:: PROBLEM ::
Where does the word "shortInput" occur in the entries below? Copy every line that has it.

:: DATA ::
-- ==== Sys2Proof/Machine/Short.lean ====
section
/-! DEFINITION. The short-input persona SHORT (spec/46_short.md). -/

namespace Sys2Proof.Machine

/-- The five words SHORT permutes: `[IV_SHORT(m, t), k0, k1, m0, m1]` (R203). -/
def shortInput (cfg : Config) (t : Nat) (key msg : List Byte) : Words :=
  keyedWords (cfg.iv (shortIv msg.length t)) key (wordAt (shortMessage msg) 0) (wordAt (shortMessage msg) 1)

/-- `T16`: the key words XORed into the words SHORT_IDX selects, as bytes (R205). -/
def shortTag16 (cfg : Config) (key : List Byte) (s : Words) : List Byte :=
  bytesBe (wordAt key 0 ^^^ (selectWords cfg.shortIdx s).1) ++ bytesBe (wordAt key 1 ^^^ (selectWords cfg.shortIdx s).2)

/-- SHORT's body: build and permute the state (R203), output the first t bytes of T16 (R205), zeroize (R206). -/
def shortBody (cfg : Config) (t : BitVec 8) (key msg : List Byte) (sl : Slot) : BodyResult :=
  let permuted := permute cfg { sl with s := shortInput cfg t.toNat key msg }
  ⟨freshContext .done .short { permuted with s := Words.zero }, (shortTag16 cfg key permuted.s).take t.toNat, .none⟩

/-- SHORT cN, t, K, M (R201), in any configuration. -/
def runShort (cfg : Config) (ctx : BitVec 4) (t : BitVec 8) (key msg : List Byte) (s : State) : State :=
  frame cfg (Instr.short ctx t key msg).header (shortBody cfg t key msg) s

/-- SHORT cN, t, K, M (R201). -/
def execShort (ctx : BitVec 4) (t : BitVec 8) (key msg : List Byte) (s : State) : Host.Outcome State Fault Refusal :=
  .next (runShort Config.hw ctx t key msg s)

end Sys2Proof.Machine
end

:: TASK OUTPUT ::
def shortInput (cfg : Config) (t : Nat) (key msg : List Byte) : Words :=
  let permuted := permute cfg { sl with s := shortInput cfg t.toNat key msg }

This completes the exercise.